Back in 1991, the IMF suggested that we pay full price for all public services, from housing to health care to education. For the IMF, public services should only be free at the point of delivery to those flatly unable to pay for them. A mean income inequality has emerged, propelled by a meanness in public policy and mean public opinion that embraces selfishness.
But now, even those who advocated making us all pay for the services our tax dollars already buy have been silenced by the crude, crushing weight of fees, levies and taxes.
Perhaps the most egregious of these has been the Garbage and Sewage “Contribution”. No one who has seen water rates grow by over 60 per cent during the last administration should draw comfort in paying double the quantum of their water bill for waste management under this regime.
We might not have approved of the brief taxpayer revolt against the waste tax but we understand the sticker shock that water authority customers received in their GSC-added bills.

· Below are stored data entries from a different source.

theorem acts_payNow (s : State) (st n : Nat) (q : Quote) (alone : s.hasOp n = false) :
    Acts c s (s.payNow st n q).state := by
  have reach := State.reachFor_spec (c := c) s n
  unfold State.payNow
  split
  · exact .refl s
  · split
    · exact .refl s
    · generalize s.reachFor n = w at reach
      match w, reach with
      | .error a, reach => exact reach
      | .ok (a, u), reach =>
        dsimp only at reach ⊢
        cases hm : s.createOp .COLLECT st n a u .AWAIT_PAYMENT with
        | none => exact .refl s
        | some r =>
          obtain ⟨t, job⟩ := r
          exact ((Acts.one (.create s t _ _ _ _ _ _ _ hm (State.resolution_ok_link reach) alone
            (.inr ⟨rfl, by decide⟩))).trans (acts_startCharge _ _ _ _ _)).trans (acts_clearTag _ n)

/-- COLLECT and PAY are alike up to the fee step. -/
theorem acts_fromFeeStep (s : State) (st code : Nat) (f : State → Nat → Ground → Answer)
    (h : ∀ s n g, s.hasOp n = false → Acts c s (f s n g).state) :
    Acts c s (match s.toFeeStep st code with
      | .error a => a
      | .ok (s1, n, g) => f s1 n g).state := by
  have spec := State.toFeeStep_spec (c := c) s st code
  generalize s.toFeeStep st code = q at spec
  match q, spec with
  | .error a, spec => exact spec
  | .ok (s1, n, g), ⟨e, alone⟩ =>
    subst e
    exact (acts_setGate s st _ fun _ => Nat.zero_le _).trans (h _ n g alone)

theorem acts_collect (s : State) (st code : Nat) : Acts c s (s.collect st code).state := by
  refine acts_fromFeeStep s st code _ fun s n g alone => ?_
  cases g with
  | quoted q =>
    dsimp only
    split
    · exact .refl s
    · exact acts_collectNow s st n _ alone
  | RETRY_WINDOW => exact acts_collectNow s st n _ alone
  | PAID_UP => exact acts_collectNow s st n _ alone

theorem acts_payFee (s : State) (st code : Nat) : Acts c s (s.payFee st code).state := by
  refine acts_fromFeeStep s st code _ fun s n g alone => ?_
  cases g with
  | quoted q =>
    dsimp only
    split
    · exact acts_payNow s st n q alone
    · exact acts_collectNow s st n _ alone
  | RETRY_WINDOW => exact acts_collectNow s st n _ alone
  | PAID_UP => exact acts_collectNow s st n _ alone

theorem acts_dropCreate (s : State) (st : Nat) (d : DropReq) (fee : Nat) (x : Chosen)
    (free : (s.comp x.comp).state = .FREE) (alone : s.hasOp x.comp = false)
    (ok : s.resolution x.comp = .ok x.addr x.units) : Acts c s (s.dropCreate st d fee x).state := by
  unfold State.dropCreate
  dsimp only
  cases hm : s.createOp .RETURN_DROP st x.comp x.addr x.units (if fee = 0 then .QUEUED else .AWAIT_PAYMENT) with
  | none => exact .refl s
  | some r =>
    obtain ⟨t, job⟩ := r
    have made : Acts c s t := .one (.create s t _ _ _ _ _ _ _ hm (State.resolution_ok_link ok) alone (by
      split
      · exact .inl rfl
      · exact .inr ⟨rfl, by decide⟩))
    have taken : Acts c t (t.updComp x.comp fun y => { y with state := .DEPOSITING, parcel := some (d.parcel s.now) }) := by
      refine .one (.comp t _ _ ⟨rfl, fun _ at_ => ?_, fun placed => ?_⟩ rfl)
      · simp at at_
      · have rest : (t.comp x.comp).parcel = none := placed (.inl (by rw [State.createOp_frame hm]; exact free))
        simp [Compartment.bond, rest, DropReq.parcel]
    dsimp only
    split
    · exact (made.trans taken).trans (acts_pass _)
    · exact (made.trans taken).trans (acts_startCharge _ _ _ _ _)

theorem acts_returnDrop (s : State) (st : Nat) (d : DropReq) : Acts c s (s.returnDrop st d).state := by
  have feeError : ∀ a, s.dropFee st d = .error a → a.state = s := by
    intro a h
    unfold State.dropFee at h
    split at h
    · cases h
    · split at h
      · cases h; rfl
      · cases h
      · split at h <;> cases h
        rfl
  unfold State.returnDrop
  split
  · exact .refl s
  · split
    · rename_i a h
      rw [feeError a h]
    · have h := acts_searchSteps (c := c) (s.dropSteps d.declared) s
      split <;> rename_i e <;> rw [e] at h
      · exact h
      · obtain ⟨-, free, alone, ok⟩ := dropSteps_found e
        exact h.trans (acts_dropCreate _ st d _ _ free alone ok)

/-! ### The service station -/

theorem acts_onComp (s : State) (n : Nat) (f : State → Answer) (h : Acts c s (f s).state) :
    Acts c s (s.onComp n f).state := by
  unfold State.onComp
  split
  · exact .refl s
  · split
    · exact h
    · exact .refl s

theorem acts_onSect (s : State) (n : Nat) (f : Fin 8 → Answer) (h : ∀ i, Acts c s (f i).state) :
    Acts c s (s.onSect n f).state := by
  unfold State.onSect
  split
  · exact .refl s
  · split
    · exact h _
    · exact .refl s

theorem acts_serviceCreate (s : State) (pu : Purpose) (n : Nat) (alone : s.hasOp n = false) :
    Acts c s (s.serviceCreate pu n).state := by
  unfold State.serviceCreate
  split
  · rename_i a u ok
    split
    · exact .refl s
    · rename_i t job made
      exact ((Acts.one (.create s t _ _ _ _ _ _ _ made (State.resolution_ok_link ok) alone (.inl rfl))).trans
        (acts_clearTag _ n)).trans (acts_pass _)
  · exact acts_afterResolve s n

theorem acts_serviceOpen (s : State) (n : Nat) : Acts c s (s.serviceOpen n).state := by
  refine acts_onComp s n _ ?_
  split
  · exact .refl s
  · rename_i h
    simp only [Bool.or_eq_true, not_or, Bool.not_eq_true] at h
    exact acts_serviceCreate s _ n h.1

theorem acts_serviceRemove (s : State) (n : Nat) : Acts c s (s.serviceRemove n).state := by
  refine acts_onComp s n _ ?_
  split
  · exact .refl s
  · rename_i h
    simp only [Bool.or_eq_true, not_or, Bool.not_eq_true] at h
    split
    · exact .refl s
    · exact acts_serviceCreate s _ n h.1

theorem acts_clearFault (s : State) (n : Nat) : Acts c s (s.clearFault n).state := by
  refine acts_onComp s n _ ?_
  split
  · exact .refl s
  · split
    · split
      · exact acts_updComp s n (fun x => { x with causes := {} }) fun _ => ⟨rfl, rfl, rfl, rfl⟩
      · exact .refl s
    · exact acts_afterResolve s n

theorem acts_setOwnHold (s : State) (n : Nat) (b : Bool) : Acts c s (s.setOwnHold n b) :=
  acts_updComp s n (fun x => { x with ownHold := b }) fun _ => ⟨rfl, rfl, rfl, rfl⟩

theorem acts_holdOver (ns : List Nat) : ∀ (s : State) (k : Nat), Acts c s (holdOver ns s k).1 := by
  induction ns with
  | nil => exact fun s _ => .refl s
  | cons n ns ih => exact fun s _ => (acts_holdComp s n).trans (ih _ _)

theorem acts_hold (s : State) (t : Nat ⊕ Nat) (by_ : ∃ h p, c = .hold h p) : Acts c s (s.hold t).state := by
  obtain ⟨h, p, e⟩ := by_
  cases t with
  | inl n =>
    refine acts_onComp s n _ ?_
    exact ((acts_setOwnHold s n true).trans (acts_holdComp _ n)).trans (acts_pass _)
  | inr k =>
    refine acts_onSect s k _ fun i => ?_
    exact ((Acts.one (.holdFlag s i true ⟨h, p, .inl e⟩)).trans (acts_holdOver _ _ _)).trans (acts_pass _)

theorem acts_holdRelease (s : State) (t : Nat ⊕ Nat) (by_ : ∃ h p, c = .holdRelease h p) :
    Acts c s (s.holdRelease t).state := by
  obtain ⟨h, p, e⟩ := by_
  cases t with
  | inl n => exact acts_onComp s n _ (acts_setOwnHold s n false)
  | inr k => exact acts_onSect s k _ fun i => .one (.holdFlag s i false ⟨h, p, .inr e⟩)

theorem acts_setState (s : State) (n : Nat) (x : CompState)
    (at_ : (s.comp n).state = .FREE ∨ (s.comp n).state = .RESERVED ∨ (s.comp n).state = .OUT_OF_SERVICE) :
    Acts c s (s.setState n x) :=
  acts_unplace s n (fun y => { y with state := x }) at_ fun _ => ⟨rfl, rfl, rfl⟩

theorem acts_setOut (s : State) (n : Nat) : Acts c s (s.setOut n).state := by
  refine acts_onComp s n _ ?_
  split
  · exact .refl s
  · rename_i free
    split
    · exact .refl s
    · exact acts_setState s n _ (.inl (by simpa using free))

theorem acts_reinstate (s : State) (n : Nat) : Acts c s (s.reinstate n).state := by
  refine acts_onComp s n _ ?_
  split
  · exact .refl s
  · split
    · exact .refl s
    · rename_i out
      split
      · exact .refl s
      · exact acts_setState s n _ (.inr (.inr (by simpa using out)))

theorem acts_setClass (s : State) (n : Nat) (k : SizeClass) : Acts c s (s.setClass n k).state := by
  refine acts_onComp s n _ ?_
  split
  · exact .refl s
  · split
    · exact .refl s
    · exact acts_updComp s n (fun x => { x with cls := k }) fun _ => ⟨rfl, rfl, rfl, rfl⟩

theorem acts_boardAccept (s : State) (l k : Nat) : Acts c s (s.boardAccept l k).state := by
  unfold State.boardAccept
  split
  · exact .refl s
  · split
    · exact .refl s
    · split
      · exact .refl s
      · rename_i new
        refine Acts.trans ?_ (acts_pass _)
        refine Acts.trans ?_ (Acts.foldl (fun s n => acts_addCause s n _) _ _)
        refine acts_updSlot s l k _ ⟨fun ok => ?_, fun _ => Nat.zero_le _⟩
        have serial := ok.2.2 (by simpa using new)
        exact ⟨fun _ => ⟨serial, rfl⟩, fun h => (nomatch h), fun h => (nomatch h)⟩

theorem Slot.Holds.of_empty {x y : Slot} (h : y.state = .EMPTY) (u : y.unanswered = 0) : x.Holds y := by
  refine ⟨fun _ => ⟨fun e => ?_, fun e => ?_, fun e => ?_⟩, fun _ => by omega⟩ <;> rw [h] at e <;> cases e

The administration has said nothing but the message in the sheer level of this add-on user fee is unambiguous – Barbadians are expected to pay – twice -for the bulk of the Sanitation Services Authority and the Bridgetown and South Coast sewage systems.
Like the rise in the VAT from 15 per cent to 17.5 per cent, we have little confidence that the Government has in mind any shelf-life for this levy. That which is temporary becomes, by custom, usage and tradition, permanent.
We beg to differ.
The doubling and tripling of BWA bills is an ugly grab at the purse strings of an overtaxed population. We do believe that Barbadians are willing to pay more but not to receive less and less. The bonanza that the GSC has reaped for the Government should not merely be enough to buy second-hand trucks, which are then subjected to rough driving and careless handling, poor maintenance and a lack of spare parts.
We are convinced that there is more than enough to pay for a comprehensive waste management system, including waste separation, recycling and perhaps even viable waste-to-energy solutions such as biogas.
To reduce the waste tax to a cash grab to outfit the SSA with a new fleet of old trucks and fix a sewage system that was doomed by poor planning and lax maintenance is to throw good money after bad.
This, too, is unsustainable.
We say to Government, put a shelf-life on the so-called Garbage and Sewage Contribution, reduce its fat, ugly rate, show us where the money is going, and bin this tax sooner rather than later.